My Life as a Dog (1988) dir. Lasse Halstrom
Starring: Anton Glanzelius, Tomas von Brömssen, Anki Lidén, Kicki Rundgren
***½
By Alan Bacchus
This tender coming of age film represents the highwater mark for stories about children but made for adults. It also served to introduced Hollywood to Lasse Hallstrom and for good and bad give birth to a career of mature yet schmaltzy youth-oriented melodramas (Cider House Rules, What’s Eating Gilbert Grape). If you describe a movie as Lasse Hallstrom-like we all know what that means.
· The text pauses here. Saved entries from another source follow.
-- ==== Sys2Proof/Machine/Flags.lean ====
section
/-! DEFINITION. The derived playback state, STATUS and the outputs (10_state.md R29 to R35). -/

namespace Sys2Proof.Machine

/-- The playback states (10_state.md R29, 41_playback.md R170). -/
inductive PlayState where
  | idle
  | pending
  | playing
  | repeating
deriving DecidableEq, Repr

/-- The STATE field's code (10_state.md R30). -/
def PlayState.code : PlayState → BitVec 2
  | .idle => 0#2
  | .pending => 1#2
  | .playing => 2#2
  | .repeating => 3#2

/-- STATE (10_state.md R29). -/
def State.playState (s : State) : PlayState :=
  if s.live.len = 0#32 then
    if s.next.len = 0#32 then .idle else .pending
  else if s.repeatFlag then .repeating else .playing

/-- STATUS.BUSY (10_state.md R30): a SUBMIT is in progress (log 4, log 10). -/
def State.busy (s : State) : Bool := s.enc.isSome || s.awaitingBeats

/-- STATUS (10_state.md R30): from bit 31 down, 23 zeros, BUSY, LAST_DIAG, STATE, REPEAT_NEXT, REPEAT, LIVE_SEL, SIG. -/
def State.statusWord (s : State) : Word :=
  0#23 ++ BitVec.ofBool s.busy ++ s.lastDiag ++ s.playState.code ++ BitVec.ofBool s.repeatNext ++
    BitVec.ofBool s.repeatFlag ++ BitVec.ofBool s.liveSel ++ BitVec.ofBool s.sig

/-- `sig_level` (10_state.md R35). -/
def State.sigLevel (s : State) : Bool := s.sig

/-- `cmd_ready` for a command word (10_state.md R35, 20_memory.md R57, 70_reset_and_hazards.md R200, R204): low while a
command is in progress and while `rst` is high. -/
def State.cmdReady (s : State) : Bool := s.rst.isNone && !s.busy

/-- The events a step appended to the trace (10_state.md R34). -/
def newEvents (before after : State) : List Event := after.trace.drop before.trace.length

/-- The `sig_strobe` pulses of a step, each with the level it drives (10_state.md R33, R35; log 11). -/
def sigStrobes (before after : State) : List Bool :=
  (newEvents before after).filterMap fun e =>
    match e with
    | .sig x => some x
    | .diag _ => none

/-- The `diag_valid` pulses of a step, each with its `diag_code` (10_state.md R32, R35; log 11). -/
def diagPulses (before after : State) : List (BitVec 2) :=
  (newEvents before after).filterMap fun e =>
    match e with
    | .sig _ => none
    | .diag err => some err.code

end Sys2Proof.Machine
end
But aside from an early career directing ABBA videos, his feature career began in Sweden with this picture. Ingmaer is a typical 12 year old living in working class Swedish family doing everything he can to get in trouble. But with his mother slowly dying from TB, he’s sent to his Uncle’s house in the country to live for the summer. Naturally it’s devastating, not only leaving his mother, brother and his friends, but the countryside, a seemingly dull uneventful place devoid of excitement.
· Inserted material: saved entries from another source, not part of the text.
-- ==== Sys2Proof/Machine/Assembler.lean ====
section
/-! DEFINITION. The assembly syntax and the pseudo-instructions (30_encoding.md R82, R83), over the bytes of the source
text. It reads no state of the machine: it is how a test program's words are written down. -/

namespace Sys2Proof.Machine

/-- One line of assembly (30_encoding.md R82, R83). -/
inductive AsmLine where
  /-- an empty line, or only a comment -/
  | empty
  | nop
  /-- `SUBMIT "text"` (r = 0) and `SUBMIT.R "text"` (r = 1) -/
  | submit (r : Bool) (text : List Byte)
  | tick (t : Nat)
  | stop
  | interrupt
  | setdot (d : Nat)
  /-- `.word w` -/
  | word (w : Nat)
  /-- `PLAY "text"`, pseudo (R83) -/
  | play (text : List Byte)
  /-- `LOOP "text"`, pseudo (R83) -/
  | loop (text : List Byte)
  /-- `WAIT n, t`, pseudo (R83) -/
  | wait (n t : Nat)
deriving DecidableEq, Repr

/-- The words of a SUBMIT line: a string longer than 65535 bytes is rejected (R82). -/
def assembleSubmit (r : Bool) (text : List Byte) : Option (List Word) :=
  if text.length ≤ 65535 then some (encode (.submit r text)) else none

/-- The word of a TICK line: 0 ≤ t ≤ 2^28 − 1 (R82). -/
def assembleTick (t : Nat) : Option Word :=
  if t < 2 ^ 28 then some (commandWord (.tick (BitVec.ofNat 28 t))) else none

/-- The port words of one line; an out-of-range number or string is rejected (R82, R83). -/
def assemble : AsmLine → Option (List Word)
  | .empty => some []
  | .nop => some (encode .nop)
  | .submit r text => assembleSubmit r text
  | .tick t => (assembleTick t).map fun w => [w]
  | .stop => some (encode .stop)
  | .interrupt => some (encode .interrupt)
  | .setdot d => if d ≤ 65535 then some (encode (.setdot (BitVec.ofNat 16 d))) else none
  | .word w => if w < 2 ^ 32 then some [BitVec.ofNat 32 w] else none
  | .play text => assembleSubmit false text
  | .loop text => assembleSubmit true text
  | .wait n t => (assembleTick t).map (List.replicate n)

/-! ### Reading a line (log 17) -/

/-- The ASCII bytes of some characters. -/
def asciiBytes (cs : List Char) : List Byte := cs.map fun c => BitVec.ofNat 8 c.toNat

/-- The value of a decimal digit. -/
def decDigit (b : Byte) : Option Nat :=
  if 0x30 ≤ b.toNat ∧ b.toNat ≤ 0x39 then some (b.toNat - 0x30) else none

/-- The value of a hexadecimal digit. -/
def hexDigit (b : Byte) : Option Nat :=
  if 0x30 ≤ b.toNat ∧ b.toNat ≤ 0x39 then some (b.toNat - 0x30)
  else if 0x41 ≤ b.toNat ∧ b.toNat ≤ 0x46 then some (b.toNat - 0x41 + 10)
  else if 0x61 ≤ b.toNat ∧ b.toNat ≤ 0x66 then some (b.toNat - 0x61 + 10)
  else none

/-- The number some digits write in a base. -/
def digitsValue (base : Nat) (digit : Byte → Option Nat) (acc : Nat) : List Byte → Option Nat
  | [] => some acc
  | b :: bs =>
    match digit b with
    | some d => digitsValue base digit (acc * base + d) bs
    | none => none

/-- A number: decimal, or hexadecimal with `0x` (R82). -/
def asmNumber : List Byte → Option Nat
  | [] => none
  | [b] => decDigit b
  | b :: c :: bs =>
    if b = 0x30#8 ∧ c = 0x78#8 then
      if bs.isEmpty then none else digitsValue 16 hexDigit 0 bs
    else digitsValue 10 decDigit 0 (b :: c :: bs)

/-- The bytes of a string literal after its opening quote, and what follows the closing one (R82): the escapes are
backslash backslash, backslash quote, and backslash `x` with two hexadecimal digits. -/
def stringBody : Nat → List Byte → Option (List Byte × List Byte)
  | 0, _ => none
  | _ + 1, [] => none
  | fuel + 1, b :: bs =>
    if b = 0x22#8 then some ([], bs)
    else if b = 0x5C#8 then
      match bs with
      | [] => none
      | c :: cs =>
        if c = 0x5C#8 ∨ c = 0x22#8 then (stringBody fuel cs).map fun r => (c :: r.1, r.2)
        else if c = 0x78#8 then
          match cs with
          | h :: l :: rest =>
            match hexDigit h, hexDigit l with
            | some hv, some lv => (stringBody fuel rest).map fun r => (BitVec.ofNat 8 (16 * hv + lv) :: r.1, r.2)
            | _, _ => none
          | _ => none
        else none
    else (stringBody fuel bs).map fun r => (b :: r.1, r.2)

/-- The tokens of a line. -/
inductive AsmToken where
  /-- a mnemonic or a number -/
  | name (bs : List Byte)
  /-- a string literal -/
  | str (bs : List Byte)
  | comma
deriving DecidableEq, Repr

/-- Blank space inside a line: space, tab, carriage return. -/
def isBlank (b : Byte) : Bool := b == 0x20#8 || b == 0x09#8 || b == 0x0D#8

/-- A byte of a mnemonic or number. -/
def isNameByte (b : Byte) : Bool := !(isBlank b || b == 0x22#8 || b == 0x2C#8 || b == 0x3B#8)

/-- The tokens of a line; `;` starts a comment (R82). -/
def asmTokens : Nat → List Byte → Option (List AsmToken)
  | 0, _ => none
  | _ + 1, [] => some []
  | fuel + 1, b :: bs =>
    if isBlank b then asmTokens fuel bs
    else if b = 0x3B#8 then some []
    else if b = 0x2C#8 then (asmTokens fuel bs).map (AsmToken.comma :: ·)
    else if b = 0x22#8 then
      match stringBody (bs.length + 1) bs with
      | some (text, rest) => (asmTokens fuel rest).map (AsmToken.str text :: ·)
      | none => none
    else
      (asmTokens fuel (bs.dropWhile isNameByte)).map (AsmToken.name (b :: bs.takeWhile isNameByte) :: ·)

/-- A line of a mnemonic without operand. -/
def asmPlain (m : List Byte) : Option AsmLine :=
  if m = asciiBytes ['N', 'O', 'P'] then some .nop
  else if m = asciiBytes ['S', 'T', 'O', 'P'] then some .stop
  else if m = asciiBytes ['I', 'N', 'T', 'E', 'R', 'R', 'U', 'P', 'T'] then some .interrupt
  else none

/-- A line of a mnemonic and a string. -/
def asmWithText (m text : List Byte) : Option AsmLine :=
  if m = asciiBytes ['S', 'U', 'B', 'M', 'I', 'T'] then some (.submit false text)
  else if m = asciiBytes ['S', 'U', 'B', 'M', 'I', 'T', '.', 'R'] then some (.submit true text)
  else if m = asciiBytes ['P', 'L', 'A', 'Y'] then some (.play text)
  else if m = asciiBytes ['L', 'O', 'O', 'P'] then some (.loop text)
  else none

/-- A line of a mnemonic and a number. -/
def asmWithNumber (m n : List Byte) : Option AsmLine :=
  if m = asciiBytes ['T', 'I', 'C', 'K'] then (asmNumber n).map .tick
  else if m = asciiBytes ['S', 'E', 'T', 'D', 'O', 'T'] then (asmNumber n).map .setdot
  else if m = asciiBytes ['.', 'w', 'o', 'r', 'd'] then (asmNumber n).map .word
  else none

/-- A line of a mnemonic and two numbers. -/
def asmWithTwo (m a b : List Byte) : Option AsmLine :=
  if m = asciiBytes ['W', 'A', 'I', 'T'] then
    match asmNumber a, asmNumber b with
    | some n, some t => some (.wait n t)
    | _, _ => none
  else none

/-- One line of assembly from its tokens (R82, R83). -/
def asmParse : List AsmToken → Option AsmLine
  | [] => some .empty
  | [.name m] => asmPlain m
  | [.name m, .str text] => asmWithText m text
  | [.name m, .name n] => asmWithNumber m n
  | [.name m, .name a, .comma, .name b] => asmWithTwo m a b
  | _ => none

/-- The port words of one source line. -/
def assembleSource (line : List Byte) : Option (List Word) :=
  match asmTokens (line.length + 1) line with
  | some tokens => (asmParse tokens).bind assemble
  | none => none

/-- The port words of a source text, one line after another: `none` if a line is rejected. -/
def assembleLines : List (List Byte) → Option (List Word)
  | [] => some []
  | line :: lines =>
    match assembleSource line, assembleLines lines with
    | some ws, some rest => some (ws ++ rest)
    | _, _ => none

end Sys2Proof.Machine
end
Once there Ingmar is ingratiated with a number of eccentric small town characters. The most endearing relationship is formed with the local bully Saga, but who eventually reveals to be a girl pretending to be a boy so she can box with other boys for sport.
Rather than a narrative of cause and effect scenes, the events in Ingmar life occurs like fractured memories of someone looking back on history with nostalgic reflection. This is the strength of the film, the ability of Hallstrom to truly convey the complexities of youth with the filter of adulthood. Hallstrom delicately moves us through broad silliness to strong emotional drama without ever making us feel manipulated or jerked around.
Connecting Ingmaer's outlook on these events is his dreamy voiceover which relates his trauma with that of the poor dog Laika who who sent into space by the Russians in 1957. The metaphor of Laika leaving home against his will is sharp. Ingmar compares the cruelty of allowing Laika to literally starve to death over course of her journey in space to his own banishment. The extremity of this comparison is comical but relatable from a child’s point of view.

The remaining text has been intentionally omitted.